No. Chronic kidney disease is irreversible and once a patient reaches Stage 5 (ESRD), lifelong dialysis treatments will be needed unless successful kidney transplantation is performed. On the other hand, a patient with Acute Kidney Injury (AKI) may need dialysis support only for a short period until kidney function recovers.

What is peritoneal dialysis?

Peritoneal dialysis (PD) is another form of dialysis modality for the patients with kidney failure. It is widely accepted and effective. It is the most common method of dialysis done at home.

  • The peritoneum is a thin membrane that lines the inner surface of the abdominal cavity.

  • The peritoneal membrane is a natural semi-permeable membrane which allows waste products and toxins in the blood to pass through it.

  • Peritoneal dialysis is a process of purification of blood through the peritoneal membrane.

What is kidney transplantation?

Kidney transplantation is a surgical procedure in which a healthy kidney (from a living donor or deceased - cadaver donor) is placed into the body of a person suffering from end-stage kidney disease (recipient). Kidney transplantation is the outcome of great advancement in medical science.

Kidney transplantation is the treatment of choice for end-stage renal disease (ESRD). Successful kidney transplantation may offer better quality of life and longer patient survival compared with dialysis. Life after successful kidney transplantation is almost normal.

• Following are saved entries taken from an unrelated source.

-- ==== Sys2Proof/Tests/Slice0.lean ====
section
/-! SUPPORT. The writer's own tests: ill-formed terms refused, values the manual works out, and for every statement with hypotheses a state that meets them. -/

namespace Sys2Proof.Tests

open Sys2Proof Sys2Proof.Machine

/-! ### Helpers -/

def testConfig : StationConfig :=
  { id := 2, joinMode := .auto, autorun := true, rate := 10, period := 10000, silence := 50,
    plan := [{ channel := 0, monitored := true }, { channel := 1, monitored := false }],
    group := [{ channel := 3, monitored := true }], externalTotal := 2, rangeTotal := 3,
    offsets := #v[10, -512, 511, 0, 0, 0, 0, 0], rangeLow := 100, rangeHigh := 4000, autoRequest := true,
    windows := #v[{ enabled := true, takesRegular := true, takesPriority := false, base := 8, limit := 15 },
      { enabled := true, takesRegular := false, takesPriority := true, base := 0, limit := 127 },
      { enabled := true, takesRegular := true, takesPriority := true, base := 100, limit := 90 },
      { enabled := false, takesRegular := true, takesPriority := true, base := 0, limit := 127 }],
    closeAgeLimit := 2, digest := 0x11223344 }

def entry (i : StationId) : RosterEntry := { id := i, missed := 0, admitted := false }

def testImage : Image :=
  { epoch := 5, cycle := 9, digest := 0x11223344, roster := [entry 1, entry 2, entry 5], run := .running, gather := none,
    cursor := 1, queue := [], capture := none }

def inState (state : StationState) : State :=
  { State.reset with
    sc := { StationController.afterReset with state }, cfg := some testConfig,
    rc := { cause := .pin, hold := .none, resetnLow := false }, ld := { Loader.afterReset with phase := .done, count := 72 } }

def slots (pointer : Nat) : CycleTimer :=
  { CycleTimer.stopped with
    state := .slots, mark := some { instant := 1000, provisional := true }, nextOpening := some (1000 + periodOf testConfig),
    pointer, silence := some 5000, plan := some (planFor testConfig false testImage) }

def member (pointer : Nat) : State :=
  { inState .member with
    iu := { image := some testImage, copy := some testImage, certainty := some .synced, marks := .empty }, ct := slots pointer }

def listener (pointer : Nat) : State :=
  { inState .listen with iu := { ImageUnit.empty with image := some testImage }, ct := slots pointer }

def hearing (s : State) : State := s.setTi { s.ti with receiving := some false }

def record : Record :=
  { kind := .regular 1, channel := 1, cycle := 9, value := 77, low := false, high := false, clamped := false, gap := false }

def delivered : Delivered := { record, origin := 1, dropped := false }

def beat (sender : StationId) (position : Fin 16) (summary : Option Image) : Beat :=
  { sender, doubt := false, epoch := 5, cycle := 9, position, items := [], records := [record], summary }

/-- A station of testConfig inside a frame in its slots, its transmitter idle and no LEAVE deferred. -/
def hears (s : State) (state : StationState) : Bool :=
  decide (s.cfg = some testConfig) && decide (s.sc.state = state) && !s.sc.deferredLeave && decide (s.ct.state = .slots) &&
    decide (s.ti.receiving = some false) && decide (s.ti.tx = .idle)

What is diabetic kidney disease?

Persistent high blood sugar damages small blood vessels of the kidney in long-standing diabetes. This damage initially causes loss of protein in the urine. Subsequently it causes hypertension, swelling and symptoms of gradual damage to the kidney. Finally, progressive deterioration leads to severe Renal failure (ESRD). This diabetes induced kidney problem is known as diabetic kidney disease. Diabetic nephropathy is the medical term used for diabetic kidney disease.

What is Polycystic Kindey Disease?

Autosomal dominant polycystic kidney disease (ADPKD) is the most common genetic or inherited disease of the kidney, characterized by the growth of numerous cysts in the kidneys. In Polycystic kidney disease (PKD) other organs in which cysts can be seen are the liver, brain, intestines, pancreas, ovaries and spleen. In autosomal dominant PKD multiple clusters of cysts (fluid-filled sacs) are seen in both kidneys.

Sizes of cysts in PKD are variable (diameter ranging from a pinhead to as large 10 cm. or more). With time cysts increase in size and slowly compress and damage healthy kidney tissue. Such damage leads to hypertension, loss of protein in urine and reduction in kidney function, causing chronic kidney failure. In a long period (after years) chronic kidney failure worsens and leads to severe kidney failure (endstage kidney disease), ultimately requiring dialysis or kidney transplantation.

Disclaimer: Information provided here is for educational purpose only. Please do not indulge in any self diagnosis or treatment on the basis of the knowledge gained by the use of this information. You must always consult your doctor or other health professional for treatment.